▸ **Task description**
Restate, word for word, the lines from the opening line of the data through the line containing "have h13 : Keeps s0 u4", both included, and nothing else.

Start of Block

-- ==== Sys2Proof/Laws/KeepsAdl.lean ====
section
/-! SUPPORT. What each function of Machine/Adl.lean keeps. -/

namespace Sys2Proof.Machine

theorem sbTake_keeps {s0 : State} {msg : Nat} {fromLeader : Bool} {fromFollower : Bool} {k : Nat} {toLeader : Bool} {f : BitVec 64} {body : State → State} {s : State} (hbody : ∀ a0, Keeps s0 a0 → Keeps s0 (body a0)) (hs : Keeps s0 s) : Keeps s0 (sbTake msg fromLeader fromFollower k toLeader f body s) := by
  unfold sbTake
  refine Keeps.ite hs ?_
  extract_lets -merge -underBinder +onlyGivenNames u0
  have h60 : Keeps s0 u0 := Keeps.ite (sbEndMod_keeps hs) hs
  exact hbody _ h60

theorem poisonPort_keeps {s0 : State} {d : Nat} {p : Nat} {s : State} (hs : Keeps s0 s) : Keeps s0 (poisonPort d p s) := by
  unfold poisonPort
  extract_lets -merge -underBinder +onlyGivenNames u0 u1 u2
  have h60 : Keeps s0 u2 := State.each_keeps (fun _ _ h61 => Keeps.ite (endTxn_keeps h61) (State.iportAtMod_keeps h61)) hs
  exact retire_keeps (State.iportAtMod_keeps h60)

theorem fenceRegions_keeps {s0 : State} {d : Nat} {s : State} (hs : Keeps s0 s) : Keeps s0 (fenceRegions d s) := by
  unfold fenceRegions
  refine State.each_keeps (fun _ _ h0 => ?_) hs
  extract_lets -merge -underBinder +onlyGivenNames u1
  exact Keeps.ite h0 (Keeps.ite (loadFail_keeps h0) (raiseFrom_keeps (closeBlank_keeps h0)))

theorem dieReset_keeps {s0 : State} {d : Nat} {s : State} (hs : Keeps s0 s) : Keeps s0 (dieReset d s) := by
  unfold dieReset
  refine Keeps.ite (State.onNoc_keeps hs) ?_
  extract_lets -merge -underBinder +onlyGivenNames u0 u1 u2 u3 u4 u5 u6
  have h8 : Keeps s0 u1 := dropCapture_keeps (blankSectors_keeps hs)
  have h9 : Keeps s0 u2 := State.each_keeps (fun _ _ h10 => (State.secAtMod_keeps h10)) h8
  have h11 : Keeps s0 u3 := State.each_keeps (fun _ _ h12 => (State.laneAtMod_keeps h12)) h9
  have h13 : Keeps s0 u4 := State.each_keeps (fun _ _ h14 => (State.bankAtMod_keeps h14)) h11
  have h15 : Keeps s0 u5 := State.onDbg_keeps (State.onNoc_keeps h13)
  have h16 : Keeps s0 u6 := State.each_keeps (fun _ _ h17 => (State.domAtMod_keeps h17)) h15
  exact Keeps.upd h16 rfl rfl

theorem fenceCut_keeps {s0 : State} {notice : Bool} {d : Nat} {cause : Nat} {s : State} (hs : Keeps s0 s) : Keeps s0 (fenceCut notice d cause s) := by
  unfold fenceCut
  refine Keeps.ite (fatal_keeps hs) (Keeps.ite hs ?_)
  extract_lets -merge -underBinder +onlyGivenNames u0 u1 u2 u3 u4 u5 u6 u7 u8 u9
  have h11 : Keeps s0 u1 := State.when_keeps (fun _ h12 => (holdBridge_keeps h12)) hs
  have h13 : Keeps s0 u2 := State.dieAtMod_keeps h11
  have h14 : Keeps s0 u4 := State.each_keeps (fun _ _ h15 => (sbSend_keeps h15)) h13
  have h16 : Keeps s0 u5 := State.each_keeps (fun _ _ h17 => (stopBundle_keeps h17)) h14
  have h18 : Keeps s0 u6 := State.when_keeps (fun _ h19 => (raise_keeps h19)) h16
  have h20 : Keeps s0 u7 := State.each_keeps (fun _ _ h21 => (poisonPort_keeps h21)) h18
  have h22 : Keeps s0 u8 := State.when_keeps (fun _ h23 => (State.each_keeps (fun _ _ h24 => (pathSwitchStart_keeps h24)) h23)) h20
  have h25 : Keeps s0 u9 := fenceRegions_keeps h22
  exact dieReset_keeps (State.each_keeps (fun _ _ h26 => (stopBnd_keeps h26)) h25)
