theorem takeTrig_keeps {s0 : State} {k : Nat} {f : List Word} {s : State} (hs : Keeps s0 s) : Keeps s0 (takeTrig k f s) := by
  unfold takeTrig
  extract_lets -merge -underBinder +onlyGivenNames u0 u1
  have h60 : Keeps s0 u0 := Keeps.ite hs (State.each_keeps (fun _ _ h61 => spanSend_keeps h61) hs)
  exact Keeps.ite h60 (fireLines_keeps h60)

theorem takeItem_keeps {s0 : State} {f : List Word} {s : State} (hs : Keeps s0 s) : Keeps s0 (takeItem f s) := by
  unfold takeItem
  extract_lets -merge -underBinder +onlyGivenNames u0 u1 u2 u3 u4
  exact Keeps.ite (Keeps.ite (wdsServe_keeps (enqueueItem_keeps hs)) (sendItem_keeps hs)) (Keeps.ite (Keeps.ite (wdsServe_keeps (redispatch_keeps hs)) (wdsRelease_keeps hs)) hs)

theorem deliverFrame_keeps {s0 : State} {k : Nat} {f : List Word} {s : State} (hs : Keeps s0 s) : Keeps s0 (deliverFrame k f s) := by
  unfold deliverFrame
  split
  · exact takeTrig_keeps hs
  · exact Keeps.ite (forward_keeps hs) (takeItem_keeps hs)
  · exact Keeps.ite (forward_keeps hs) (takeCmd_keeps hs)
  · exact takeTransaction_keeps hs

theorem tagFailure_keeps {s0 : State} {k : Nat} {s : State} (hs : Keeps s0 s) : Keeps s0 (tagFailure k s) := by
  unfold tagFailure
  exact Keeps.ite (raise_keeps (spanDown_keeps (State.portAtMod_keeps hs))) (fatal_keeps hs)

theorem takeTag_keeps {s0 : State} {k : Nat} {f : List Word} {s : State} (hs : Keeps s0 s) : Keeps s0 (takeTag k f s) := by
  unfold takeTag
  refine Keeps.ite (Keeps.ite ?_ (tagFailure_keeps hs)) hs
  extract_lets -merge -underBinder +onlyGivenNames u0 u1
  have h60 : Keeps s0 u1 := State.portAtMod_keeps hs
  exact State.each_keeps (fun _ _ h61 => deliverFrame_keeps (freeBuf_keeps h61)) h60

theorem refuseFrame_keeps {s0 : State} {k : Nat} {s : State} (hs : Keeps s0 s) : Keeps s0 (refuseFrame k s) := by
  unfold refuseFrame
  extract_lets -merge -underBinder +onlyGivenNames u0
  exact Keeps.ite hs (sendLink_keeps (State.portAtMod_keeps hs))

theorem seqFrame_keeps {s0 : State} {k : Nat} {ty : Nat} {f : List Word} {s : State} (hs : Keeps s0 s) : Keeps s0 (seqFrame k ty f s) := by
  unfold seqFrame
  refine Keeps.ite hs (Keeps.ite (refuseFrame_keeps hs) (Keeps.ite hs ?_))
  extract_lets -merge -underBinder +onlyGivenNames u0 u1 u2
  have h60 : Keeps s0 u0 := frameAck_keeps hs
  have h61 : Keeps s0 u1 := State.portAtMod_keeps h60
  have h62 : Keeps s0 u2 := Keeps.ite (takeTag_keeps h61) (Keeps.ite (State.portAtMod_keeps h61) (deliverFrame_keeps (freeBuf_keeps h61)))
  exact Keeps.ite h60 (Keeps.ite (refuseFrame_keeps h60) (Keeps.ite (sendLink_keeps h62) h62))

theorem unseqFrame_keeps {s0 : State} {k : Nat} {ty : Nat} {f : List Word} {body : State → State} {s : State} (hbody : ∀ a0, Keeps s0 a0 → Keeps s0 (body a0)) (hs : Keeps s0 s) : Keeps s0 (unseqFrame k ty f body s) := by
  unfold unseqFrame
  refine Keeps.ite hs (Keeps.ite (State.portAtMod_keeps hs) (Keeps.ite hs ?_))
  extract_lets -merge -underBinder +onlyGivenNames u60
  have h62 : Keeps s0 u60 := frameAck_keeps hs
  exact Keeps.ite h62 (Keeps.ite (hbody _ h62) (tagFailure_keeps h62))

theorem reqF_keeps {s0 : State} {k : Nat} {f : List Word} {s : State} (hs : Keeps s0 s) : Keeps s0 (reqF k f s) := by
  unfold reqF
  exact seqFrame_keeps hs

theorem execReq_keeps {k : Fin 12} {f : List Word} {s : State} {t' : State} (he : execReq k f s = .next t') : Keeps s t' := by
  unfold execReq at he
  cases he
  exact State.when_keeps (fun _ h61 => (reqF_keeps h61)) (Keeps.refl _)

theorem rspF_keeps {s0 : State} {k : Nat} {f : List Word} {s : State} (hs : Keeps s0 s) : Keeps s0 (rspF k f s) := by
  unfold rspF
  exact seqFrame_keeps hs

theorem execRsp_keeps {k : Fin 12} {f : List Word} {s : State} {t' : State} (he : execRsp k f s = .next t') : Keeps s t' := by
  unfold execRsp at he
  cases he
  exact State.when_keeps (fun _ h63 => (rspF_keeps h63)) (Keeps.refl _)

theorem dataF_keeps {s0 : State} {k : Nat} {f : List Word} {s : State} (hs : Keeps s0 s) : Keeps s0 (dataF k f s) := by
  unfold dataF
  exact seqFrame_keeps hs

theorem execData_keeps {k : Fin 12} {f : List Word} {s : State} {t' : State} (he : execData k f s = .next t') : Keeps s t' := by
  unfold execData at he
  cases he
  exact State.when_keeps (fun _ h65 => (dataF_keeps h65)) (Keeps.refl _)

theorem cmdF_keeps {s0 : State} {k : Nat} {f : List Word} {s : State} (hs : Keeps s0 s) : Keeps s0 (cmdF k f s) := by
  unfold cmdF
  exact seqFrame_keeps hs

theorem execCmd_keeps {k : Fin 12} {f : List Word} {s : State} {t' : State} (he : execCmd k f s = .next t') : Keeps s t' := by
  unfold execCmd at he
  cases he
  exact State.when_keeps (fun _ h61 => (cmdF_keeps h61)) (Keeps.refl _)

theorem trigF_keeps {s0 : State} {k : Nat} {f : List Word} {s : State} (hs : Keeps s0 s) : Keeps s0 (trigF k f s) := by
  unfold trigF
  exact seqFrame_keeps hs

theorem execTrig_keeps {k : Fin 12} {f : List Word} {s : State} {t' : State} (he : execTrig k f s = .next t') : Keeps s t' := by
  unfold execTrig at he
  cases he
  exact State.when_keeps (fun _ h62 => (trigF_keeps h62)) (Keeps.refl _)

theorem tagF_keeps {s0 : State} {k : Nat} {f : List Word} {s : State} (hs : Keeps s0 s) : Keeps s0 (tagF k f s) := by
  unfold tagF
  exact seqFrame_keeps hs

theorem execTag_keeps {k : Fin 12} {f : List Word} {s : State} {t' : State} (he : execTag k f s = .next t') : Keeps s t' := by
  unfold execTag at he
  cases he
  exact State.when_keeps (fun _ h61 => (tagF_keeps h61)) (Keeps.refl _)

theorem deliverItemF_keeps {s0 : State} {k : Nat} {f : List Word} {s : State} (hs : Keeps s0 s) : Keeps s0 (deliverItemF k f s) := by
  unfold deliverItemF
  exact seqFrame_keeps hs

theorem execDeliver_keeps {k : Fin 12} {f : List Word} {s : State} {t' : State} (he : execDeliver k f s = .next t') : Keeps s t' := by
  unfold execDeliver at he
  cases he
  exact State.when_keeps (fun _ h62 => (deliverItemF_keeps h62)) (Keeps.refl _)

theorem releaseItemF_keeps {s0 : State} {k : Nat} {f : List Word} {s : State} (hs : Keeps s0 s) : Keeps s0 (releaseItemF k f s) := by
  unfold releaseItemF
  exact seqFrame_keeps hs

End of Block

▸ **Task answer**
-- ==== Sys2Proof/Laws/KeepsAdl.lean ====
section
/-! SUPPORT. What each function of Machine/Adl.lean keeps. -/

namespace Sys2Proof.Machine

theorem sbTake_keeps {s0 : State} {msg : Nat} {fromLeader : Bool} {fromFollower : Bool} {k : Nat} {toLeader : Bool} {f : BitVec 64} {body : State → State} {s : State} (hbody : ∀ a0, Keeps s0 a0 → Keeps s0 (body a0)) (hs : Keeps s0 s) : Keeps s0 (sbTake msg fromLeader fromFollower k toLeader f body s) := by
  unfold sbTake
  refine Keeps.ite hs ?_
  extract_lets -merge -underBinder +onlyGivenNames u0
  have h60 : Keeps s0 u0 := Keeps.ite (sbEndMod_keeps hs) hs
  exact hbody _ h60

theorem poisonPort_keeps {s0 : State} {d : Nat} {p : Nat} {s : State} (hs : Keeps s0 s) : Keeps s0 (poisonPort d p s) := by
  unfold poisonPort
  extract_lets -merge -underBinder +onlyGivenNames u0 u1 u2
  have h60 : Keeps s0 u2 := State.each_keeps (fun _ _ h61 => Keeps.ite (endTxn_keeps h61) (State.iportAtMod_keeps h61)) hs
  exact retire_keeps (State.iportAtMod_keeps h60)

theorem fenceRegions_keeps {s0 : State} {d : Nat} {s : State} (hs : Keeps s0 s) : Keeps s0 (fenceRegions d s) := by
  unfold fenceRegions
  refine State.each_keeps (fun _ _ h0 => ?_) hs
  extract_lets -merge -underBinder +onlyGivenNames u1
  exact Keeps.ite h0 (Keeps.ite (loadFail_keeps h0) (raiseFrom_keeps (closeBlank_keeps h0)))

theorem dieReset_keeps {s0 : State} {d : Nat} {s : State} (hs : Keeps s0 s) : Keeps s0 (dieReset d s) := by
  unfold dieReset
  refine Keeps.ite (State.onNoc_keeps hs) ?_
  extract_lets -merge -underBinder +onlyGivenNames u0 u1 u2 u3 u4 u5 u6
  have h8 : Keeps s0 u1 := dropCapture_keeps (blankSectors_keeps hs)
  have h9 : Keeps s0 u2 := State.each_keeps (fun _ _ h10 => (State.secAtMod_keeps h10)) h8
  have h11 : Keeps s0 u3 := State.each_keeps (fun _ _ h12 => (State.laneAtMod_keeps h12)) h9
  have h13 : Keeps s0 u4 := State.each_keeps (fun _ _ h14 => (State.bankAtMod_keeps h14)) h11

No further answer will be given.